Exception: Some error
>>> cities_table.head().sort_index()
Price
City
Berlin 150.0
London 240.0
New York 270.0
Paris 200.0
Loading data concurrently in multiple tables:
>>> import asyncio
>>> countries_table = session.create_table(
... "Countries",
... data_types={"City": "String", "Country": "String"},
... keys={"City"},
... )
>>> cities_table.join(countries_table)
>>> countries_df = pd.DataFrame(
... columns=["City", "Country"],
... data=[
... ("Berlin", "Germany"),
... ("London", "England"),
... ("New York", "USA"),
... ("Paris", "France"),
... ],
... )
>>> async def load_data_in_all_tables(tables):
... with tables.data_transaction():
... await asyncio.gather(
... tables["Cities"].load_async(cities_df),
... tables["Countries"].load_async(countries_df),
... )
>>> cities_table.drop()
>>> asyncio.run(load_data_in_all_tables(session.tables))

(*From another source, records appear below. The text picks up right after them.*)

-- ==== Sys2Proof/Machine/BootCmds.lean ====
section
/-!
DEFINITION. Start-up, reset and the Colophon loader (R381 to R415): one meaning a command, named exec and the constructor.
-/

namespace Sys2Proof.Machine

/-- R410: PWRGOOD rises and the device goes from OFF to RESET. -/
def execPwrgoodRise (s : State) : Host.Outcome State Fault Refusal :=
  s.does fun s => s.powerUp

/-- R449: PWRGOOD falls; the device goes OFF, drives every FEN low and clears pending injections. -/
def execPwrgoodFall (s : State) : Host.Outcome State Fault Refusal :=
  s.does fun s => s.powerDown

/-- R410: RESET_N goes low and the device enters RESET from any state other than OFF. -/
def execResetNAssert (s : State) : Host.Outcome State Fault Refusal :=
  s.does fun s => s.resetLow

/-- R408: RESET_N rises, FOLIO_ROLE is sampled and PLL locking begins. -/
def execResetNRelease (role : Bool) (s : State) : Host.Outcome State Fault Refusal :=
  s.does fun s => s.resetHigh role

/-- R408: The PLLs lock, JTAG access becomes possible and fuse reading begins. -/
def execPllLock (s : State) : Host.Outcome State Fault Refusal :=
  s.does fun s => s.pllsLock

/-- R408: The fuses have been read, and SRAM initialisation begins. -/
def execFuseReadDone (f : Fuses) (s : State) : Host.Outcome State Fault Refusal :=
  s.does fun s => s.fusesRead f

/-- R408: Every SRAM array holds valid check bits; the device enters LOAD and starts flash discovery. -/
def execSramInitDone (s : State) : Host.Outcome State Fault Refusal :=
  s.does fun s => s.sramReady

/-- R382: SFDP discovery ends; read commands are prepared, or the attempt fails with code FLASH. -/
def execFlashDiscoveryDone (sfdpOk bfptOk addr4 : Bool) (table : Reads4) (quad : Option (Fin 8)) (s : State) : Host.Outcome State Fault Refusal :=
  s.does fun s => s.discovered sfdpOk bfptOk addr4 table.read4 table.quad4 (quad.map Fin.val)

/-- R390: Both copy headers have been read and the copy to attempt first is chosen. -/
def execImageHeadersRead (h0 h1 : Bytes) (s : State) : Host.Outcome State Fault Refusal :=
  s.does fun s => s.headersRead h0 h1

/-- R391: The verify pass of a copy ends: its checks and digest are complete, or the copy is invalid. -/
def execVerifyPassDone (img : Bytes) (s : State) : Host.Outcome State Fault Refusal :=
  s.does fun s => s.verified img

/-- R392: The apply pass completes; the image is in force, CLO_LOAD is recorded and FILL begins. -/
def execApplyPassDone (img : Bytes) (s : State) : Host.Outcome State Fault Refusal :=
  s.does fun s => s.applied img

/-- R297: A subchannel completes power-up, initialisation and the RFM check in FILL step 1. [DESIGN CHOICE, log 114] -/
def execDramInitDone (sc : Fin 4) (ok : Bool) (s : State) : Host.Outcome State Fault Refusal :=
  s.does fun s => s.dramInit sc ok

/-- R297: A subchannel completes FILL step 2: ZQ, CS/CA training, leveling and 1-D centering. -/
def execDramTrain1dDone (sc : Fin 4) (ok : Bool) (s : State) : Host.Outcome State Fault Refusal :=
  s.does fun s => s.dramTrain1 sc ok

/-- R297: A subchannel has written every codeword; when all are done FILLED is set and TRAIN begins. -/
def execFillWriteDone (sc : Fin 4) (ok : Bool) (s : State) : Host.Outcome State Fault Refusal :=
  s.does fun s => s.dramFilled sc ok

/-- R298: A subchannel completes 2-D training in TRAIN; the device may leave TRAIN. -/
def execDramTrain2dDone (sc : Fin 4) (ok : Bool) (s : State) : Host.Outcome State Fault Refusal :=
  s.does fun s => s.dramTrain2 sc ok

/-- R409: TRAINTMO expires; the device leaves TRAIN, or enters FAULT after a failed load. -/
def execTrainTimeout (s : State) : Host.Outcome State Fault Refusal :=
  s.does fun s => s.trainTimeUp

/-- R414: CLO_CMD.REBOOT with the key acts as a reset pulse. -/
def execCloReboot (src : Src) (key : BitVec 16) (s : State) : Host.Outcome State Fault Refusal :=
  s.does fun s => s.wr src 0x10004 (2 ^ 16 * key.toNat + 1)

/-- R394: CLO_FCTL.GO starts a software flash transfer. -/
def execCloFlashGo (src : Src) (w : Word) (s : State) : Host.Outcome State Fault Refusal :=
  s.does fun s => s.wr src 0x10040 (putBit w.toNat 31 true)

/-- R394: A software flash transfer completes and BUSY clears. -/
def execCloFlashDone (data : Bytes) (s : State) : Host.Outcome State Fault Refusal :=
  s.does fun s => s.flashDone data

/-- R438: A junction-temperature conversion updates GLB_TJ every 1 ms. -/
def execTjConversion (t : BitVec 16) (s : State) : Host.Outcome State Fault Refusal :=
  s.does fun s => s.tjSample t.toNat

end Sys2Proof.Machine
end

>>> cities_table.head().sort_index()
Price
City
Berlin 150.0
London 240.0
New York 270.0
Paris 200.0
>>> countries_table.head().sort_index()
Country
City
Berlin Germany
London England
New York USA
Paris France
Nested transactions allowed:
>>> def composable_function(session):
... table = session.tables["Cities"]
... with session.tables.data_transaction():
... table += ("Paris", 100.0)
>>> # The function can be called in isolation:
>>> composable_function(session)
>>> cities_table.head().sort_index()
Price
City
Paris 100.0
>>> with session.tables.data_transaction(
... allow_nested=False # No-op because this is the outer transaction.
... ):
... cities_table.drop()
... cities_table += ("Berlin", 200.0)
... # The function can also be called inside another transaction and will contribute to it:
... composable_function(session)
... cities_table += ("New York", 150.0)
>>> cities_table.head().sort_index()
Price
City
Berlin 200.0
New York 150.0
Paris 100.0
Nested transactions not allowed:
>>> def not_composable_function(session):
... table = session.tables["Cities"]
... with session.tables.data_transaction(allow_nested=False):
... table.drop()
... table += ("Paris", 100.0)
... assert table.row_count == 1
>>> # The function can be called in isolation:
>>> not_composable_function(session)
>>> with session.tables.data_transaction():
... cities_table.drop()
... cities_table += ("Berlin", 200.0)
... # This is a programming error, the function cannot be called inside another transaction:
... not_composable_function(session)
... cities_table += ("New York", 150.0)
Traceback (most recent call last):
...
RuntimeError: Cannot start this transaction inside another transaction since nesting is not allowed.
>>> # The last transaction was rolled back:
>>> cities_table.head().sort_index()
Price
City
Paris 100.0
Restricting the transaction to a subset of tables:
>>> customers_table = session.create_table(
... "Customers",
... data_types={"Name": "String", "Stock price": "double"},
... keys={"Name"},
... )
>>> dataframe = pd.DataFrame(
... [("Acme Corporation", 120.0)], columns=list(customers_table)
... )
>>> with session.tables.data_transaction(tables={customers_table}):
... customers_table.load(dataframe)
... # cities_table is not locked and could be updated concurrently in another transaction
>>> customers_table.head()
Stock price
Name
Acme Corporation 120.0
Nested transactions must specify a subset of the outer transaction’s tables:
>>> with session.tables.data_transaction():
... with session.tables.data_transaction(tables={cities_table}):
... pass
... with session.tables.data_transaction(tables={customers_table}):
... pass
>>> with session.tables.data_transaction(
... tables={cities_table, customers_table}
... ):
... with session.tables.data_transaction(tables={cities_table}):
... pass
... with session.tables.data_transaction(tables={customers_table}):
... pass
>>> with session.tables.data_transaction(tables={cities_table}):
... with session.tables.data_transaction(tables={customers_table}):
... pass
Traceback (most recent call last):
...
RuntimeError: Cannot start a transaction locking tables {t['Customers']} inside another transaction locking tables {t['Cities']} which is not a superset.
>>> with session.tables.data_transaction(tables={cities_table}):
... with session.tables.data_transaction():
... pass
Traceback (most recent call last):
...
RuntimeError: Cannot start a transaction locking all tables inside another transaction locking a subset of tables: {t['Cities']}.